■ ABOUT THIS EXERCISE:
With both ends included, repeat exactly the lines of the entries below from the one containing "then R100. -/" down to the one containing "reach) c o.m))", and no others.

Dataset entries
---+---

-- ==== Sys2Proof/Machine/Copy.lean ====
section
/-! DEFINITION. Copies and copy lists (R230 to R233, R95 to R98): CPY, CPYL and the steps of the copy engine. -/

namespace Sys2Proof.Machine

/-! ## CPY -/

def isScr (r : BitVec 6) : Bool := r.getLsbD 5

/-- R230: length 0 to 2^24 or ILLOP; then the scratch bounds and R75, the destination first (log entry 143); then R100. -/
def execCpy (o : OpE) (s : State) : Out :=
  let k := s5 o.k
  issue s { g := o.g, rd := [.s (s5 o.a), .s (s5 o.b), .s k], wr := [.s k] } (fun c s =>
    let one := fun (s : State) (t : Nat) =>
      let tm := c.g.team t
      let n := (tm.sAt c.clk k).toNat
      let d := (tm.sAt c.clk (s5 o.a)).toNat
      let r := (tm.sAt c.clk (s5 o.b)).toNat
      let oob := fun (scr : Bool) (x : Nat) => scr && decide (x + n > c.g.scrSize)
      let bad := fun (scr : Bool) (x : Nat) => !scr && spans x n
      if n > 2 ^ 24 then TeamRes.stop (fun s => illop s c)
      else if n == 0 then .ok (s.updGroup c.g.id (fun g => g.updTeam t (fun tm => tm.putS c.clk c.g.nextB k 0)))
      else if oob (isScr o.a) d then .fault (flt .scrbound) (BitVec.ofNat 64 d) s
      else if oob (isScr o.b) r then .fault (flt .scrbound) (BitVec.ofNat 64 r) s
      else if bad (isScr o.a) d then .fault (flt .align) (BitVec.ofNat 64 d) s
      else if bad (isScr o.b) r then .fault (flt .align) (BitVec.ofNat 64 r) s
      else
        let src := [(isScr o.b, r, n)]
        let dst := [(isScr o.a, d, n)]
        if lockBlocked s c.g src dst then .stall
        else .ok (startOp s c t (laneOf (c.lowest o.g t)) (some k) (.copy d r (isScr o.a) (isScr o.b) n) src dst)
    -- a length that is no length faults before any team acts
    let reach := (c.teams o.g).flatMap (fun t =>
      let tm := c.g.team t
      let n := (tm.sAt c.clk k).toNat
      sectorHits t (isScr o.b) (tm.sAt c.clk (s5 o.b)).toNat n ++ sectorHits t (isScr o.a) (tm.sAt c.clk (s5 o.a)).toNat n)
    if (c.teams o.g).any (fun t => decide (((c.g.team t).sAt c.clk k).toNat > 2 ^ 24) && !(c.b.part.contains t)) then illop s c
    else eachTeam s c o.g one (fun s => noResult (memIssued s c (c.active o.g) reach) c o.m))

/-- The whole copy, as COPY_COMPLETE and COPY_FAULT see it. -/
def copyRun (s : State) (o : EngOp) : Option (Ctx × EngIO × Nat) :=
  match o.kind, engCtx s o.gid with
  | .copy d r ds ss n, some c => if o.held then none else some (c, engCopy s c ds ss d r n o.done, n)
  | _, _ => none

/-! ## CPYL -/

/-- List entries that overlap nothing registered are read, up to four pieces in flight (R232). The flag says that the next entry
is malformed or out of bounds, with its code and address: its destination before its source (log entry 144). -/
def listRead (s : State) (c : Ctx) (o : EngOp) : Nat → State × Option (AFault × Nat)
  | 0 => (s, none)
  | fuel + 1 =>
    match s.op? o.id with
    | none => (s, none)
    | some op =>
      match op.kind with
      | .copyList obj list cnt next pieces =>
        if next ≥ cnt || pieces.length ≥ 4 then (s, none)
        else
          let g := match s.group? o.gid with | some g => g | none => c.g
          let at_ := list + 32 * next
          let e := g.scr at_ 32
          let len := fld e 16 4
          let fl := fld e 20 1
          let ds := bit fl 0
          let ss := bit fl 1
          let d := fld e 0 8
          let r := fld e 8 8
          if fl ≥ 4 || !(zeros e 21 31) || len > 2 ^ 24 then (s, some (flt .illop, at_))
          -- a piece of no bytes is checked no further, as R230 has it of a copy
          else if len != 0 && ds && d + len > g.scrSize then (s, some (flt .scrbound, d))
          else if len != 0 && ss && r + len > g.scrSize then (s, some (flt .scrbound, r))
          else if len != 0 && !ds && spans d len then (s, some (flt .align, d))
          else if len != 0 && !ss && spans r len then (s, some (flt .align, r))
          else
            let src := [(ss, r, len)]
            let dst := [(ds, d, len)]
            if lockBlocked s g src dst then (s, none)
            else
              let s := lockAdd s g (.piece o.id next) src dst
              let p : Piece := { entry := next, dst := d, src := r, len := len, dscr := ds, sscr := ss }
              listRead (s.updOp o.id (fun x => { x with kind := .copyList obj list cnt (next + 1) (pieces ++ [p]) })) c o fuel
      | _ => (s, none)

/-- CPYL (R232): the list's own alignment and bound before the object's (log entry 144). -/
def execCpyl (o : OpE) (s : State) : Out :=
  issue s { g := o.g, rd := [.s (s5 o.a), .s (s5 o.b), .s (s5 o.k)] } (fun c s =>
    let one := fun (s : State) (t : Nat) =>
      let tm := c.g.team t
      let obj := tm.sAt c.clk (s5 o.k)
      let list := tm.sAt c.clk (s5 o.a)
      let n := (tm.sAt c.clk (s5 o.b)).toNat
      if n == 0 then TeamRes.ok s
      else if list.toNat % 32 != 0 then .fault (flt .align) list s
      else if obj.toNat % 16 != 0 then .fault (flt .align) obj s
      else if list.toNat + 32 * n > c.g.scrSize then .fault (flt .scrbound) list s
      else if obj.toNat + 16 > c.g.scrSize then .fault (flt .scrbound) obj s
      else
        let src := [(true, list.toNat, 32 * n)]
        let dst := [(true, obj.toNat, 16)]
        if lockBlocked s c.g src dst then .stall
        else
          let id := s.eng.nextOp
          let s := startOp s c t (laneOf (c.lowest o.g t)) none (.copyList obj.toNat list.toNat n 0 []) src []
          let s := s.updEng (fun e => { e with locks := e.locks ++
            [{ gid := c.g.id, core := c.g.core, die := c.g.die, op := .eng id, dest := true, scr := true, lo := obj.toNat, len := 16, bo := true }] })
          match s.op? id with
          | some op => .ok (listRead s c op 4).1
          | none => .ok s
    if (c.teams o.g).any (fun t => decide (((c.g.team t).sAt c.clk (s5 o.b)).toNat > 4096) && !(c.b.part.contains t)) then illop s c
    else eachTeam s c o.g one (fun s => noResult (memIssued s c (c.active o.g) []) c o.m))

/-- The oldest piece in flight of a list, performed. -/
def pieceRun (s : State) (o : EngOp) : Option (Ctx × EngIO × Piece) :=
  match o.kind, engCtx s o.gid with
  | .copyList _ _ _ _ (p :: _), some c => if o.held then none else some (c, engCopy s c p.dscr p.sscr p.dst p.src p.len p.done, p)
  | _, _ => none

/-! ## The steps of the copy engine -/

/-- COPY_COMPLETE (R230): the last byte is written and the token receives the count. -/
def execCopyComplete (op : Nat) (s : State) : Out :=
  .next (match s.op? op with
    | none => s
    | some o =>
      match copyRun s o with
      | some (_, io, n) => if io.bad.isNone then finishOp io.s o (BitVec.ofNat 64 n) else s
      | none => s)

/-- COPY_FAULT (R231, R232): a copy, a piece, or a list entry meets a fault; the rest is kept restartable. -/
def execCopyFault (op : Nat) (s : State) : Out :=
  .next (match s.op? op with
    | none => s
    | some o =>
      match copyRun s o with
      | some (_, io, _) =>
        match io.bad with
        | some (f, a) => engFault (io.s.updOp op (fun x => { x with done := io.n })) o f a (BitVec.ofNat 64 io.n)
        | none => s
      | none =>
        match pieceRun s o with
        | some (_, io, p) =>
          match io.bad with
          | some (f, a) =>
            let s := io.s.updOp op (fun x => match x.kind with
              | .copyList b l n k (_ :: ps) => { x with kind := .copyList b l n k ({ p with done := io.n } :: ps) }
              | _ => x)
            engFault s o f a (BitVec.ofNat 64 io.n)
          | none => s
        | none =>
          match engCtx s o.gid with
          | some c =>
            if o.held then s
            else match listRead s c o 4 with
              | (s, some (f, a)) => engFault s o f a 0
              | (_, none) => s
          | none => s)

/-- A list whose entries are all read and whose pieces are done frees the list and the object. -/
def listDone (s : State) (op : Nat) : State :=
  match s.op? op with
  | some o =>
    match o.kind with
    | .copyList _ _ n k [] => if k ≥ n then finishOp s o 0 else s
    | _ => s
  | none => s

/-- COPYLIST_PIECE_COMPLETE (R232): a piece takes its length from the object's COUNT and frees its ranges; further entries are
read. With no piece in flight, entries that waited for a registered range are read. -/
def execCopylistPieceComplete (op : Nat) (s : State) : Out :=
  .next (match s.op? op with
    | none => s
    | some o =>
      match pieceRun s o with
      | some (c, io, p) =>
        if io.bad.isNone then
          let obj := match o.kind with | .copyList b _ _ _ _ => b | _ => 0
          let s := io.s.updOp op (fun x => match x.kind with
            | .copyList b l n k (_ :: ps) => { x with kind := .copyList b l n k ps }
            | _ => x)
          let s := boTake s o.gid obj p.len
          let s := lockFree s o.gid (.piece op p.entry)
          let s := (listRead s c o 4).1
          settle (listDone s op) c.g.rid
        else s
      | none =>
        match engCtx s o.gid with
        | some c => if o.held then s else listDone (listRead s c o 4).1 op
        | none => s)

end Sys2Proof.Machine
end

---+---

■ YOUR SOLUTION:
/-- R230: length 0 to 2^24 or ILLOP; then the scratch bounds and R75, the destination first (log entry 143); then R100. -/
def execCpy (o : OpE) (s : State) : Out :=
  let k := s5 o.k
  issue s { g := o.g, rd := [.s (s5 o.a), .s (s5 o.b), .s k], wr := [.s k] } (fun c s =>
    let one := fun (s : State) (t : Nat) =>
      let tm := c.g.team t
      let n := (tm.sAt c.clk k).toNat
      let d := (tm.sAt c.clk (s5 o.a)).toNat
      let r := (tm.sAt c.clk (s5 o.b)).toNat
      let oob := fun (scr : Bool) (x : Nat) => scr && decide (x + n > c.g.scrSize)
      let bad := fun (scr : Bool) (x : Nat) => !scr && spans x n
      if n > 2 ^ 24 then TeamRes.stop (fun s => illop s c)
      else if n == 0 then .ok (s.updGroup c.g.id (fun g => g.updTeam t (fun tm => tm.putS c.clk c.g.nextB k 0)))
      else if oob (isScr o.a) d then .fault (flt .scrbound) (BitVec.ofNat 64 d) s
      else if oob (isScr o.b) r then .fault (flt .scrbound) (BitVec.ofNat 64 r) s
      else if bad (isScr o.a) d then .fault (flt .align) (BitVec.ofNat 64 d) s
      else if bad (isScr o.b) r then .fault (flt .align) (BitVec.ofNat 64 r) s
      else
        let src := [(isScr o.b, r, n)]
        let dst := [(isScr o.a, d, n)]
        if lockBlocked s c.g src dst then .stall
        else .ok (startOp s c t (laneOf (c.lowest o.g t)) (some k) (.copy d r (isScr o.a) (isScr o.b) n) src dst)
    -- a length that is no length faults before any team acts
    let reach := (c.teams o.g).flatMap (fun t =>
      let tm := c.g.team t
      let n := (tm.sAt c.clk k).toNat
      sectorHits t (isScr o.b) (tm.sAt c.clk (s5 o.b)).toNat n ++ sectorHits t (isScr o.a) (tm.sAt c.clk (s5 o.a)).toNat n)
    if (c.teams o.g).any (fun t => decide (((c.g.team t).sAt c.clk k).toNat > 2 ^ 24) && !(c.b.part.contains t)) then illop s c
    else eachTeam s c o.g one (fun s => noResult (memIssued s c (c.active o.g) reach) c o.m))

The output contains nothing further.